* [Prompt] Repeat precisely the span of lines below that opens with the line containing "inductive TransErr where" and closes with the line containing "leaf (R342). -/", both included.

Collected data
※ ※ ※

-- ==== Sys2Proof/Machine/Operands.lean ====
section
/-!
DEFINITION. Operand forms: fat pointers, translation, plain and relaxed access to global memory and CSP, home reads,
local addresses and the typed buffers, and scopes.
-/
namespace Sys2Proof.Machine

/-! ## Fat pointers (R90, R168) -/

/-- The format and block-exponent codes form a valid pointer (R90, R168). -/
def ptrValid (f e : Nat) : Bool :=
  if f = 10 ∨ f = 11 then decide (3 ≤ e) && decide (e ≤ 7) else decide (f < 13) && decide (e = 0)

/-- A pointer passes PTRFMT's test (R168). -/
def ptrOk (w : Word) : Bool := ptrValid (bits w 63 60) (bits w 59 56)

/-- The address of a pointer plus an offset; FATPTR with the base register's value where it is none (R168). -/
def pointerAddr (base : Word) (off : Int) : Except Stop Nat :=
  if !ptrOk base then .error (.trap 29 base)
  else
    let a := (bits base 55 0 : Int) + off
    if 0 ≤ a ∧ a < 2 ^ 56 then .ok a.toNat else .error (.trap 29 base)

/-! ## Translation (R328, R342 to R344) -/

inductive Acc where
  | load | store | fetch
  deriving DecidableEq, Repr

def pageFault : Acc → Nat
  | .load => 13 | .store => 15 | .fetch => 12
def accessFault : Acc → Nat
  | .load => 5 | .store => 7 | .fetch => 1
def misaligned : Acc → Nat
  | .load => 4 | .store => 6 | .fetch => 0

/-- Who accesses: translation register, privilege, SUM, and whether the access may use the device alias (R349). -/
structure Who where
  satp  : Word
  smode : Bool
  sum   : Bool
  alias_ : Bool
  deriving DecidableEq, Repr

/-- The current thread as an accessor. -/
def State.who (s : State) : Who :=
  let r := s.th.regs
  ⟨r.csr.satp, r.smode, r.csr.sstatus.getLsbD 18, false⟩

def Who.asid (w : Who) : BitVec 16 := w.satp.extractLsb' 44 16

/-- A doubleword of memory. -/
def State.dword (s : State) (pa : Nat) : Word := BitVec.ofNat 64 (leNat (memRead s.mem pa 8))

/-- What stops a translation: a fault's cause, a page that is being flipped, for which the access waits (R154), or an entry
of a page table whose bank is being refreshed (R126). -/
inductive TransErr where
  | fault (cause : Nat)
  | flip
  | bank (pa : Nat)
  deriving DecidableEq, Repr

/-- PPN of an entry, as an address (R342). -/
def ptePa (e : Word) : Nat := bits e 53 14 * 4096

/-- The entry is a leaf (R342). -/
def pteLeaf (e : Word) : Bool := bits e 3 1 != 0

/-- An entry may stand at all: valid, no reserved bit, no W without R (R343). -/
def pteSound (e : Word) : Bool :=
  e.getLsbD 0 && bits e 63 54 == 0 && bits e 13 12 == 0 && !(e.getLsbD 2 && !e.getLsbD 1)

/-- The leaf allows the access (R343). -/
def pteAllows (e : Word) (acc : Acc) (w : Who) : Bool :=
  e.getLsbD 6 && (acc != .store || e.getLsbD 7) &&
  (match acc with | .fetch => e.getLsbD 3 | .load => e.getLsbD 1 | .store => e.getLsbD 2) &&
  (if w.smode then !(e.getLsbD 4 && (acc == .fetch || !w.sum)) else e.getLsbD 4)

※ ※ ※

* [Your solution]
inductive TransErr where
  | fault (cause : Nat)
  | flip
  | bank (pa : Nat)
  deriving DecidableEq, Repr

/-- PPN of an entry, as an address (R342). -/
def ptePa (e : Word) : Nat := bits e 53 14 * 4096

/-- The entry is a leaf (R342). -/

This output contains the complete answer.